How to complete this task: Look at the entries below and restate word for word the lines from the first through the one that has "Byte) (hbus : BusCompletes s)".

Given records:
□ □ □
/-- Settles O30: a channel has a legal pair and no second one, and the registers are the tables'. -/
theorem eachChannelHasOneLegalPair : Obligations.EachChannelHasOneLegalPair := by
  refine ⟨fun k hk => ?_, fun slot color h => ?_⟩
  · obtain ⟨slot, color, h, hchan⟩ := exists_legalPair hk
    exact ⟨slot, color, h, hchan, fun slot' color' h' hchan' => legalPair_unique h h' (hchan'.trans hchan.symm)⟩
  · obtain ⟨hduty, hgain, -⟩ := channelRegs_of_legal h
    exact ⟨chanOff_add h, hduty, hgain⟩

/-! ### SET_PW and SET_GAIN (41_channel_map.md R190, R192) -/

/-- Legal operands pass the check both commands make. -/
theorem operandsOk_of_legal {s : State} {d slot color : Byte} (hd : d.toNat < s.par.n)
    (h : legalPair slot color = true) : (devOk s d && pairOk slot color) = true := by
  simp [devOk, hd, pairOk_eq_legalPair, h]

/-- SET_PW's operation on legal operands, when every bus primitive completes. -/
theorem setPwBody_free {s : State} {d slot color : Byte} (v : Byte) (hbus : BusCompletes s)
    (hl : s.env.latch.length = s.par.n) (hd : d.toNat < s.par.n) (h : legalPair slot color = true) :
    setPwBody d slot color v s = .done .ok (s.wrote d.toNat (dutyAddr slot.toNat color.toNat) v) := by
  obtain ⟨hslot, hcolor⟩ := legalPair_iff.mp h
  rw [setPwBody, operandsOk_of_legal hd h, setPW_free hbus hl hd hslot hcolor]
  rfl

/-- Settles O31: the operation on legal operands is the one write, whose code is OK. -/
theorem setPwWritesTheDutyRegister : Obligations.SetPwWritesTheDutyRegister := by
  intro s d slot color v hbus hshaped hd h
  rw [exec, execSetPw, setPwBody_free v hbus hshaped.latch hd h]
  rfl

/-- A NaN is no intensity (R192). -/
theorem setGainBody_nan {s : State} {d slot color : Byte} {f : F32} (hd : d.toNat < s.par.n)
    (h : legalPair slot color = true) (hnan : f32IsNaN f = true) :
    setGainBody d slot color f s = .done .arg s := by
  rw [setGainBody, operandsOk_of_legal hd h, hnan]
  rfl

/-- Where Calibrate gives no code nothing is sent (R187, R192). -/
theorem setGainBody_numeric {s : State} {d slot color : Byte} {f : F32} (hd : d.toNat < s.par.n)
    (h : legalPair slot color = true) (hnum : f32IsNaN f = false)
    (hcal : calibrate s.par color f s.window.cfgRext = none) :
    setGainBody d slot color f s = .done .numeric s := by
  rw [setGainBody, operandsOk_of_legal hd h, hnum, hcal]
  rfl

/-- A code is one write, and RESULT, when every bus primitive completes (R192). -/
theorem setGainBody_free {s : State} {d slot color q : Byte} {f : F32} (hbus : BusCompletes s)
    (hl : s.env.latch.length = s.par.n) (hd : d.toNat < s.par.n) (h : legalPair slot color = true)
    (hnum : f32IsNaN f = false) (hcal : calibrate s.par color f s.window.cfgRext = some q) :
    setGainBody d slot color f s =
      .done .ok ((s.wrote d.toNat (gainAddr slot.toNat color.toNat) q).setResult (q.setWidth 32)) := by
  obtain ⟨-, hgain, hle⟩ := channelRegs_of_legal h
  have hwrite := writeTxn_free (v := q) hbus hl hd hle
  simp [setGainBody, operandsOk_of_legal hd h, hnum, hcal, hgain, hwrite]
□ □ □
Reply to the task:
/-- Settles O30: a channel has a legal pair and no second one, and the registers are the tables'. -/
theorem eachChannelHasOneLegalPair : Obligations.EachChannelHasOneLegalPair := by
  refine ⟨fun k hk => ?_, fun slot color h => ?_⟩
  · obtain ⟨slot, color, h, hchan⟩ := exists_legalPair hk
    exact ⟨slot, color, h, hchan, fun slot' color' h' hchan' => legalPair_unique h h' (hchan'.trans hchan.symm)⟩
  · obtain ⟨hduty, hgain, -⟩ := channelRegs_of_legal h
    exact ⟨chanOff_add h, hduty, hgain⟩

/-! ### SET_PW and SET_GAIN (41_channel_map.md R190, R192) -/

/-- Legal operands pass the check both commands make. -/
theorem operandsOk_of_legal {s : State} {d slot color : Byte} (hd : d.toNat < s.par.n)
    (h : legalPair slot color = true) : (devOk s d && pairOk slot color) = true := by
  simp [devOk, hd, pairOk_eq_legalPair, h]

/-- SET_PW's operation on legal operands, when every bus primitive completes. -/
theorem setPwBody_free {s : State} {d slot color : Byte} (v : Byte) (hbus : BusCompletes s)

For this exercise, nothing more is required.